Stored data entries
/-- R230, R231: a write, remembered with the capability entry whose handle made it. -/
def State.dbgWrite (s : State) (pdom off : Nat) (value : W64) (entry : Option Nat) : State :=
  if !dbgListed off ∨ off = 8 then s else
  let d := s.dbgOf pdom
  let old := d.word off
  let v := Nat.land value.toNat (dbgMask off)
  let v :=
    if off = 0x18 ∧ ¬(10 ≤ bits v 1 5 ∧ bits v 1 5 ≤ 24) then v - 2 * bits v 1 5 + 2 * bits old 1 5
    else if 0x100 ≤ off ∧ off % 0x20 = 0 ∧ bits v 7 2 = 3 then v - 2 ^ 7 * 3 + 2 ^ 7 * bits old 7 2
    else v
  let s := s.setDbg pdom { d.setWord off (w64 v) with by_ := SMap.set none d.by_ (off / 8) entry }
  if off = 0 then
    let s := if bits value.toNat 0 1 = 1 then
        s.stopGroup pdom ((s.dbgOf pdom).regGroup 0) 0 0 0 else s
    if bits value.toNat 1 1 = 1 then s.runGroups pdom [] else s
  else if off = 0x18 then if bits v 0 1 = 1 then s.captureBegin pdom else s.captureEnd pdom
  else s

/-- R230: what happens to the registers that a revoked entry wrote. -/
def State.dbgRevoke (s : State) (pdom entry : Nat) : State :=
  let d := s.dbgOf pdom
  let offs := (d.by_.filter fun e => e.2 == some entry).map fun e => e.1 * 8
  offs.foldl (fun s off =>
    let d := s.dbgOf pdom
    let s := s.setDbg pdom { d.setWord off (if off = 0x18 ∨ (0x100 ≤ off ∧ off % 0x20 = 0) then w64 (d.word off / 2 * 2)
      else w64 (d.word off)) with by_ := SMap.set none d.by_ (off / 8) none }
    if off = 0x18 then s.captureEnd pdom
    else if d.stopped && d.groups.any (fun g => g.off == off) then s.runGroups pdom (d.groups.filter fun g => g.off != off)
    else s) s

/-! ### Capability tables (R81, R229) -/

def State.capE (s : State) (tdom i : Nat) : CapE := SMap.get {} s.dbg.caps (4096 * tdom + i)
def State.setCapE (s : State) (tdom i : Nat) (e : CapE) : State :=
  s.updDbg fun d => { d with caps := SMap.set {} d.caps (4096 * tdom + i) e }
/-- R81: a handle names a live entry and carries its CHECK. -/
def State.capValid (s : State) (h : W64) : Bool :=
  let e := s.capE (bits h.toNat 48 16) (bits h.toNat 36 12)
  e.live && e.check.toNat == bits h.toNat 0 36
def capHandle (tdom i : Nat) (check : BitVec 36) : W64 := pack [(tdom, 48), (i, 36), (check.toNat, 0)]
/-- Entries from an entry up to its root. -/
def State.capDepth (s : State) (tdom : Nat) : Nat → Nat → Nat
  | 0, _ => 0
  | fuel + 1, i => match (s.capE tdom i).parent with
    | none => 1
    | some p => 1 + s.capDepth tdom fuel p
/-- Whether entry `i` is, or descends from, entry `r`. -/
def State.capUnder (s : State) (tdom r : Nat) : Nat → Nat → Bool
  | 0, _ => false
  | fuel + 1, i => i == r || match (s.capE tdom i).parent with
    | none => false
    | some p => s.capUnder tdom r fuel p

/-- R229, R322: a new entry under the one a handle names; its handle, or 0. -/
def State.capDerive (s : State) (h : W64) (mask holder : Nat) : State × W64 :=
  let tdom := bits h.toNat 48 16
  let i := bits h.toNat 36 12
  match (List.range 4096).find? fun k => !(s.capE tdom k).live with
  | none => (s, 0#64)
  | some k =>
    if !s.capValid h ∨ 16 ≤ s.capDepth tdom 17 i then (s, 0#64)
    else
      let ck := Config.drawCheck s.clk.tick
      (s.setCapE tdom k ⟨true, ck, holder, (s.capE tdom i).rights &&& BitVec.ofNat 6 mask, some i⟩, capHandle tdom k ck)

/-- R229, R230: an entry and its descendants revoked in one step, each with a new CHECK. -/
def State.capRevoke (s : State) (tdom i : Nat) : State :=
  let gone := (List.range 4096).filter fun k => (s.capE tdom k).live && s.capUnder tdom i 17 k
  let s := gone.foldl (fun s k => s.setCapE tdom k
    { s.capE tdom k with live := false, check := Config.drawCheck (s.clk.tick * 4096 + k) }) s
  gone.foldl (fun s k => s.dbgRevoke tdom k) s

/-! ### Snapshots -/

/-- Sixteen 4-bit classes a word. -/
def Fabric.snapWords (f : Fabric) : List W64 :=
  (List.range 6).map fun i => pack ((((allUnits.drop (16 * i)).take 16).zip (List.range 16)).map fun e =>
    ((f.unit e.1.1 e.1.2).cls, 4 * e.2))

** Brief **
Reproduce the entries above exactly, starting at their first line and finishing with the line that contains "if bits value.toNat 1".

** Written response **
/-- R230, R231: a write, remembered with the capability entry whose handle made it. -/
def State.dbgWrite (s : State) (pdom off : Nat) (value : W64) (entry : Option Nat) : State :=
  if !dbgListed off ∨ off = 8 then s else
  let d := s.dbgOf pdom
  let old := d.word off
  let v := Nat.land value.toNat (dbgMask off)
  let v :=
    if off = 0x18 ∧ ¬(10 ≤ bits v 1 5 ∧ bits v 1 5 ≤ 24) then v - 2 * bits v 1 5 + 2 * bits old 1 5
    else if 0x100 ≤ off ∧ off % 0x20 = 0 ∧ bits v 7 2 = 3 then v - 2 ^ 7 * 3 + 2 ^ 7 * bits old 7 2
    else v
  let s := s.setDbg pdom { d.setWord off (w64 v) with by_ := SMap.set none d.by_ (off / 8) entry }
  if off = 0 then
    let s := if bits value.toNat 0 1 = 1 then
        s.stopGroup pdom ((s.dbgOf pdom).regGroup 0) 0 0 0 else s
    if bits value.toNat 1 1 = 1 then s.runGroups pdom [] else s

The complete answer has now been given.